Need help with part b and c.
We deal a hand of two cards (drawn at random) from a standard 52-card deck. Let the random variable X represent the number of aces in this hand. Compute the following: (a) E(X) (b) E(X| the ace of ♠ is in this hand ) (c) E(X| at least one ace is in this hand ).
For part a, $x=0,1,2$ using the formula $^nCr=n!/(r!(n-r)!)$ $$P(x=0)= (4C0 *48C2)/(52C2) = 0.851$$ $$P(x=1)= (4C1 *48C1)/(52C2) = 0.145$$ $$P(x=2)= (4C2 *48C0)/(52C2) = 0.0045$$
$$E(X)= Σ(x*p(xi)=0.154$$
Where I'm running into issues with b and c. How would this need to be step up so that it can be solved.
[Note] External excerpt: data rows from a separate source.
-- ==== Sys2Proof/Machine/Ops.lean ====
section
/-! DEFINITION. The operations every command is written with: accepting, refusing, starting, advancing,
completing and aborting (rules R12, R27 to R32, R101, R213), the bus primitives (rules R11, R13), the
entry to FATAL (rule R216) and the only way out of it, hardware reset (rules R217, R240 to R243). -/

namespace Sys2Proof.Machine

/-- End the running command with a response (rule R12): `resp_status`, `resp_data` and `resp_valid` are
written together, and the sequencer returns to rest. -/
def State.respond (s : State) (status : Status) (data : Byte) : State :=
  { s with
    respStatus := status
    respData := data
    respValid := true
    busy := false
    step := 0
    responses := s.responses ++ [⟨status, data⟩] }

/-- `raise <Status>`, with data 0x00 (rules R12, R29, R32). Control goes nowhere. -/
def State.raise (s : State) (status : Status) : State := s.respond status 0x00

/-- `complete(data)` (rules R12, R30). -/
def State.complete (s : State) (data : Byte) : State := s.respond .ok data

/-- `busy <- 1`, `step <- 0`: the action list starts (rule R27). -/
def State.begin (s : State) : State := { s with busy := true, step := 0 }

/-- `step <- step + 1` (rule R28). -/
def State.advance (s : State) : State := { s with step := s.step + 1 }

/-- A successful claim: `devaddr <- a`, `fsm <- OPENED` (rules R25, R131, R155). -/
def State.takeHandle (s : State) (a : BusAddr) : State := { s with devaddr := a, fsm := .opened }

/-- `BusRelease(devaddr)`: an event of the trace that cannot fail (rules R11, R156). -/
def State.releaseHandle (s : State) : State :=
  { s with
    env := { s.env with device := s.env.device.release }
    trace := s.trace ++ [.release s.devaddr] }

/-- FATAL entry, the block's form of taking an exception (rule R216): the cause is saved in
`fatal_code`, `fsm` becomes FATAL, and the response carries the same status. -/
def State.enterFatal (s : State) (status : Status) : State :=
  { s with fsm := .fatal, fatalCode := status }.raise status

/-- One action: the request goes to the environment, its answer is one event of the trace, and the
command goes on as its rule says; without an answer the command stays where it is (rules R13, R28,
R29, R71, R85). -/
def State.perform (s : State) (q : Request) (onOk : Byte → State → State)
    (onFail : State → State) : State :=
  let r := s.env.respond s.cfg q
  let s' := { s with env := r.2, trace := s.trace ++ q.event r.1 }
  match r.1 with
  | .ok d => onOk d s'
  | .fail => onFail s'
  | .pending => s'

/-- Steps 1 and 3 of rule R213 for OPEN and SETUP: they need state CLOSED. -/
def State.gateClosed (s : State) : Option Status :=
  match s.fsm with
  | .fatal => some .fatal
  | .closed => none
  | .opened | .ready => some .busOpenFailed

/-- Steps 1 and 3 of rule R213 for RESET: it needs a handle. -/
def State.gateHandle (s : State) : Option Status :=
  match s.fsm with
  | .fatal => some .fatal
  | .closed => some .noHandle
  | .opened | .ready => none

/-- Steps 1 and 3 of rule R213 for WRREG, RDREG, SETFREQ and SETCH: they need state READY. -/
def State.gateReady (s : State) : Option Status :=
  match s.fsm with
  | .fatal => some .fatal
  | .closed => some .noHandle
  | .opened => some .notReady
  | .ready => none

/-- Step 4 of rule R213 for SETFREQ (rules R107, R207). -/
def frequencyCheck (f : BitVec 32) : Option Status :=
  if f = 0 then some .invalidFrequency else none

/-- Step 4 of rule R213 for SETCH (rules R108, R208). -/
def channelCheck (ch : Byte) : Option Status :=
  if 15 < ch.toNat then some .invalidChannel else none

/-- A command under an ill-formed configuration has no meaning (rule R8); else the first check that
fails is the response, without any bus event, and a command that passes runs its actions (rule R213). -/
def State.command (s : State) (refusal : Option Status) (run : State → State) : Result :=
  if s.cfg.wf then
    .next (match refusal with
      | some status => s.raise status
      | none => run s)
  else .refused .illFormedConfig

/-- Acceptance of the word on offer (rules R26, R32, R101): it is latched in `cmd`, and the response
of the command before it is withdrawn. -/
def State.accept (s : State) (w : Word) (rest : List HostInput) : State :=
  { s with cmd := w, respValid := false, host := rest }

/-- Steps 1 and 2 of rule R213 for a word that does not decode: `Fatal` in state FATAL, else
`IllegalCommand` (rules R209, R212). -/
def State.refuseIllegal (s : State) : State :=
  if s.fsm = .fatal then s.raise .fatal else s.raise .illegalCommand

/-- What becomes of an outstanding bus request when `rst` cuts its command short: it "may or may not
have taken effect" (rule R242, U15). Where none is outstanding the device keeps every register (rule
R243); a delay just ends. -/
def State.abandonRequest (s : State) : Env :=
  match s.outstanding with
  | none | some (.delay _) => s.env
  | some q => s.env.abandonBus s.cfg q

/-- Hardware reset (rules R40, R240 to R243): every register of the block takes its reset value,
`oldmode` and `presc` a free one, the claim ends without an event, and the device's registers stay. -/
def State.hardwareReset (s : State) : State :=
  let e := s.abandonRequest
  { s with
    fsm := .closed
    devaddr := 0x00
    cmd := 0
    busy := false
    step := 0
    oldmode := Config.freeOldmode e.drawn
    presc := Config.freePresc e.drawn
    respValid := false
    respStatus := .ok
    respData := 0x00
    fatalCode := .ok
    env := { e with
      device := e.device.release
      drawn := e.drawn + 1 } }

/-- Nothing is offered and nothing runs: the block waits (rule R240), and only the environment may
move (rule R84). -/
def State.idle (s : State) : State :=
  match s.env.passTime s.cfg with
  | some e => { s with env := e }
  | none => s

end Sys2Proof.Machine
end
Parts b and c are much the same. For part b, $X\in\{1,2\}$, because when the $A\spadesuit$ is in the hand, either the other card is not an ace, or it is; and the conditional probability for that is easy enough to determine.
When given that you have the ace of spades, the probability that you have no other ace is: $$\mathsf P(X=1\mid A\spadesuit) =\dfrac{{^1C_1}{^{48}C_1}}{{^1C_1}{^{51}C_1}}=\dfrac{48}{51}\\\vdots$$
And so on, the same as you did before.
Likewise in Part (c) you just need to evaluate the probability of having only one ace when given you have at least one ace. $\mathsf P(X=1\mid X\geq 1)$
Which is not the same condition as knowing you have a specific ace, so take care.